= Provided information =
-- ==== Sys2Proof/Machine/HomeSlice.lean ====
section
/-! DEFINITION. Sys2Proof/Machine/HomeSlice.lean: an operation's accesses reach their home slices: the order within the group, the race
and scope checks, the access itself, the Trough, the commit of a closing instruction (R155–R159, R294, R298, R311, R317–R323). -/

namespace Sys2Proof.Machine

open Sys2Proof

/-! ### What an operation's accesses are -/

def opReads : Instr → Bool
  | .ld _ | .gather _ | .gatherBnd _ | .atom _ | .vbufZ _ | .vbufId _ | .vbufAll _ | .vbufZmax _ => true
  | _ => false
def opWrites : Instr → Bool
  | .st _ | .atom _ | .red _ => true
  | _ => false

/-- The scopes of a synchronisation access, its release's first; none for another access (R317). -/
def opScopes (o : Op) : List Nat :=
  if merging o.instr then []
  else
    let roles := [o.relS, o.acqS].filter (fun x => x != 0)
    if roles.isEmpty ∧ o.instr matches .atom _ then [5] else roles

/-- The kind of an operation's accesses (R305). -/
def opKind (o : Op) : WKind :=
  match o.instr with
  | .red w => .red w.minor.toNat
  | .bgrad _ => .red 2
  | .atom w => if merging (.atom w) then .red w.minor.toNat else .sync ((opScopes o).headD 5)
  | _ => match opScopes o with
    | sc :: _ => .sync sc
    | [] => .plain

def touchesOf (o : Op) : List Touch :=
  o.accs.flatMap (fun a => a.lanes.map (fun l =>
    { lane := l, va := a.va, pa := a.pa, n := a.n, kind := opKind o,
      rd := opReads o.instr && !merging o.instr, wr := opWrites o.instr }))

/-! ### Order (R159, R306, R311) -/

/-- An operation of the same group that must be performed first; a release waits for the key writes of a splat too (R311). -/
def goesFirst (s : State) (eid : Nat) (e o : Op) : Bool :=
  !e.done && ((o.rel && isSkey e.instr) || !e.engine && (e.acq || o.rel || o.closer.isSome || (e.rel && o.acq)) ||
    o.accs.any (fun b => opMeets s eid e b.pa b.n))

/-- The operation's accesses may be performed now. -/
def mayPerform (s : State) (oid : Nat) (o : Op) : Bool :=
  !o.done && !o.engine && !undecided s o && !(s.ops.any (fun e => decide (e.1 < oid) && e.2.gid == o.gid && goesFirst s e.1 e.2 o))

/-! ### The BTE aperture (R298, R299) -/

/-- STAT. -/
def bteStat (b : BteCh) : Double :=
  (if b.err then 1#64 <<< 40 else 0) ||| (BitVec.ofNat 64 b.queue.length <<< 32) ||| (b.donecnt.setWidth 64 <<< 16) |||
  b.accepted.setWidth 64

/-- A load from the aperture. -/
def bteRead (s : State) (pa n : Nat) : List Byte :=
  if bteOff pa = 8 ∧ n = 8 then bytesOf 8 (bteStat (bteOf s (bteChan pa))) else List.replicate n 0

/-- Jobs of a context that carry a footprint and have not completed (R304). -/
def jobsOf (s : State) (ctx : Nat) : Nat := (s.jobs.filter (fun j => j.2.ctx == ctx && j.2.kind != .ray && j.2.kind != .skey)).length

/-- A store to the aperture by a group (R298). -/
def bteWrite (s : State) (o : Op) (pa n : Nat) (d : Double) : State :=
  let ch := bteChan pa
  if bteOff pa = 0 then
    if n = 8 ∧ o.instr matches .st _ then
      if d.toNat ≥ 4096 then bteErr s ch
      else
        let b := bteOf s ch
        let g := (grp s o.gid).getD {}
        let j := namedJob s { kind := .bte ch d.toNat, ctx := o.ctx, lid := o.lid, uid := o.uid, gid := o.gid, known := false,
                              core := g.core, user := !g.sys }
        { s with jobs := tabPut s.jobs s.nextId j, nextId := s.nextId + 1,
                 bte := tabPut s.bte ch { b with queue := b.queue ++ [s.nextId], accepted := b.accepted + 1 } }
    else bteErr s ch
  else if bteOff pa = 8 ∧ n = 8 ∧ bit d 40 then { s with bte := tabPut s.bte ch { bteOf s ch with err := false } }
  else s

/-- The writes that a store's lanes make to the aperture: one to a location, with the data of the highest lane (R157). -/
def lastWrites : List Access → List Access
  | [] => []
  | a :: r => if inAperture a.pa ∧ r.any (fun b => b.pa == a.pa) then lastWrites r else a :: lastWrites r
/-- The accesses that an operation makes. -/
def opAccs (o : Op) : List Access := if o.instr matches .st _ then lastWrites o.accs else o.accs

/-- A command of the operation finds its channel's queue or the context's job table full (R298, R304). -/
def bteFull (s : State) (o : Op) : Bool :=
  let cmds := (opAccs o).filter (fun a => inAperture a.pa && bteOff a.pa == 0 && a.write && a.n == 8)
  cmds.any (fun a =>
    decide ((bteOf s (bteChan a.pa)).queue.length + (cmds.filter (fun b => bteChan b.pa == bteChan a.pa)).length > 64) ||
    decide (jobsOf s o.ctx + cmds.length > 1024))

/-! ### Performing an access -/

/-- The lane's step of an atomic or reduction at a location of memory: the old bytes and the state after. -/
def rmw (s : State) (m : Nat) (pa n : Nat) (d : BitVec 128) : List Byte × State :=
  let old := physRead s pa n
  (old, memPut s pa (bytesOf n (atomStep m (ofBytes 64 old) d)))

/-- One access: what it returns and the state after. -/
def performAcc (s : State) (o : Op) (a : Access) : List (Nat × List Byte) × State :=
  let d := a.data.headD 0
  let ret (bs : List Byte) : List (Nat × List Byte) := a.lanes.map (fun l => (l, bs))
  if inAperture a.pa then
    match o.instr with
    | .st _ | .red _ => ([], bteWrite s o a.pa a.n (bits d 0 64))
    | .atom _ => (ret (bteRead s a.pa a.n), bteWrite s o a.pa a.n (bits d 0 64))
    | _ => (ret (bteRead s a.pa a.n), s)
  else
    let s := memTouch s a.pa a.n
    match o.instr with
    | .st _ => ([], memPut s a.pa (bytesOf a.n d))
    | .atom w => let r := rmw s w.minor.toNat a.pa a.n d; (ret r.1, r.2)
    | .red w => ([], (rmw s w.minor.toNat a.pa a.n d).2)
    | _ => (ret (physRead s a.pa a.n), s)

/-- A merging access (R294). -/
def mergeAcc (s : State) (o : Op) (a : Access) : State :=
  let m := match o.instr with | .red w => w.minor.toNat | .atom w => w.minor.toNat | .bgrad _ => 2 | _ => 0
  if inAperture a.pa then bteWrite s o a.pa a.n (bits (a.data.headD 0) 0 64)
  else if backed s a.pa then troughMerge s o.ctx a.va a.pa (troughTyOf m) (bits (a.data.headD 0) 0 64)
  else countUp s cUnback

def performAll (s : State) (o : Op) : List Access → List (Nat × List Byte) → List (Nat × List Byte) × State
  | [], vs => (vs, s)
  | a :: r, vs =>
    if merging o.instr then performAll (mergeAcc s o a) o r vs
    else let x := performAcc s o a; performAll x.2 o r (vs ++ x.1)

/-- The destination of an operation that returns values: register field and bytes per lane. -/
def opDest (i : Instr) : Option (Nat × Nat) :=
  match i with
  | .ld w | .gather w | .gatherBnd w => some (w.d.toNat, 2 ^ w.size)
  | .atom w => if w.d = 0xFF then none else some (w.d.toNat, atomSize w.minor.toNat)
  | _ => none

/-- The greater of two FP32 depths (R126). -/
def depthMax (a b : Word) : Word := BitVec.ofNat 32 (minMaxCode .fp32 true false a.toNat b.toNat).1

/-- The greatest depth over the records read for a pixel (R246). -/
def zmaxOf (bs : List Byte) : Word :=
  (List.range (bs.length / 16)).foldl (fun z k => if k = 0 then nat32 bs 8 else depthMax z (nat32 bs (16 * k + 8))) 0

/-- The register writes that the values of an operation give. -/
def opWrs (i : Instr) (vals : List (Nat × List Byte)) : List RegWr :=
  match i with
  | .vbufZ w => vals.map (fun x => ⟨w.d.toNat, x.1, nat32 x.2 8⟩)
  | .vbufId w => loadWrs w.d.toNat 8 vals
  | .vbufAll w => vals.flatMap (fun x =>
      [⟨w.d.toNat, x.1, nat32 x.2 0⟩, ⟨w.d.toNat + 1, x.1, nat32 x.2 4⟩, ⟨w.d.toNat + 2, x.1, nat32 x.2 8⟩, ⟨w.d.toNat + 3, x.1, 0⟩])
  | .vbufZmax w => vals.map (fun x => ⟨w.d.toNat, x.1, zmaxOf x.2⟩)
  | _ => match opDest i with
    | some (f, n) => loadWrs f n vals
    | none => []

/-- A device-scope synchronisation access, which advances the unit's region number (R319). -/
def advances (o : Op) : Bool := (opScopes o).any (fun x => decide (x ≥ 5)) || (o.instr matches .atom _) && !merging o.instr

/-- The trap of a failed check at a home slice: precise at the instruction (R155, R318, R322). -/
def sliceTrap (s : State) (o : Op) (b : SliceBad) (t : Touch) (fl : Mask) : State :=
  let s := if b.cause = 0x3E then mcheckG s 3 (poisonAddr s t.pa t.n) ((grp s o.gid).getD {}) else s
  takeTrap s o.gid { cause := b.cause, pc := o.pc, active := o.act, flanes := fl, faddr := some t.va, other := b.other,
                     otherLid := b.lid, otherUnit := b.unit }

/-- What an acquire access joins before it is performed, and what a release access leaves at its location (R310, R317): an atomic step
leaves what stood there. An atom with neither role joins and leaves nothing (R311). -/
def opAcquire (s : State) (me : Party) (oid : Nat) (o : Op) : State :=
  if o.acqS = 0 ∨ merging o.instr then s
  else o.accs.foldl (fun s a => if inAperture a.pa then s else acquireAt s me oid o.acqS .mem 0 a.pa a.n) s
def opRelease (before after : State) (me : Party) (oid : Nat) (o : Op) : State :=
  let s := if (o.instr matches .atom _) && !merging o.instr then { after with rels := before.rels } else after
  if o.relS = 0 ∨ merging o.instr then s
  else
    let known := match (tabFind s.ops oid).bind (·.clock) with | some k => k | none => (syncOf s o.gid).known
    o.accs.foldl (fun s a => if inAperture a.pa then s else releaseAt s me known o.relS .mem 0 a.pa a.n) s

/-- The accesses of an operation reach their home slices: the checks, then the accesses, then a closing instruction's commit. -/
def reachSlices (s : State) (oid : Nat) (o : Op) : State :=
  match grp s o.gid with
  | none => s
  | some g =>
    if bteFull s o then s else
    let ts := touchesOf o
    let s := (linesOf ts).foldl mayEvict (o.accs.foldl (fun s a => walkFold s (whoOf g) a.va) s)
    -- a fence that its split has not come to by now counts as one with an active lane (log entry 47)
    let o := withAcq o ((o.ahead.map (·.2)).foldl max o.acqS, [])
    match sliceBadOf s (partyOfOp s o g) (opScopes o) ts with
    | some (b, t, fl) => sliceTrap s o b t fl
    | none =>
        -- the region closes before the operation that advances it is performed (R319)
        let s := if advances o then advanceRegion s o.uid else s
        let me := partyOfOp s o g
        let s := opAcquire s me oid o
        let r := performAll s o (opAccs o) []
        let s := recordAll (opRelease s r.2 me oid o) me oid o.later (opScopes o) ts
        let wrs := opWrs o.instr r.1
        let s := bump (mapOp s oid (fun o => { o with done := true, accs := [], wrs := o.wrs ++ wrs }))
        match o.closer with
        | some k => commitWith s o.gid k
        | none => s

end Sys2Proof.Machine
end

= Your goal =
The required answer is the run of lines above, starting at the line with "def bteFull (s" and ending at the line with "else countUp s cUnback", reproduced exactly with both ends.

= Result =
def bteFull (s : State) (o : Op) : Bool :=
  let cmds := (opAccs o).filter (fun a => inAperture a.pa && bteOff a.pa == 0 && a.write && a.n == 8)
  cmds.any (fun a =>
    decide ((bteOf s (bteChan a.pa)).queue.length + (cmds.filter (fun b => bteChan b.pa == bteChan a.pa)).length > 64) ||
    decide (jobsOf s o.ctx + cmds.length > 1024))

/-! ### Performing an access -/

/-- The lane's step of an atomic or reduction at a location of memory: the old bytes and the state after. -/
def rmw (s : State) (m : Nat) (pa n : Nat) (d : BitVec 128) : List Byte × State :=
  let old := physRead s pa n
  (old, memPut s pa (bytesOf n (atomStep m (ofBytes 64 old) d)))

/-- One access: what it returns and the state after. -/
def performAcc (s : State) (o : Op) (a : Access) : List (Nat × List Byte) × State :=
  let d := a.data.headD 0
  let ret (bs : List Byte) : List (Nat × List Byte) := a.lanes.map (fun l => (l, bs))
  if inAperture a.pa then
    match o.instr with
    | .st _ | .red _ => ([], bteWrite s o a.pa a.n (bits d 0 64))
    | .atom _ => (ret (bteRead s a.pa a.n), bteWrite s o a.pa a.n (bits d 0 64))
    | _ => (ret (bteRead s a.pa a.n), s)
  else
    let s := memTouch s a.pa a.n
    match o.instr with
    | .st _ => ([], memPut s a.pa (bytesOf a.n d))
    | .atom w => let r := rmw s w.minor.toNat a.pa a.n d; (ret r.1, r.2)
    | .red w => ([], (rmw s w.minor.toNat a.pa a.n d).2)
    | _ => (ret (physRead s a.pa a.n), s)

/-- A merging access (R294). -/
def mergeAcc (s : State) (o : Op) (a : Access) : State :=
  let m := match o.instr with | .red w => w.minor.toNat | .atom w => w.minor.toNat | .bgrad _ => 2 | _ => 0
  if inAperture a.pa then bteWrite s o a.pa a.n (bits (a.data.headD 0) 0 64)
  else if backed s a.pa then troughMerge s o.ctx a.va a.pa (troughTyOf m) (bits (a.data.headD 0) 0 64)
  else countUp s cUnback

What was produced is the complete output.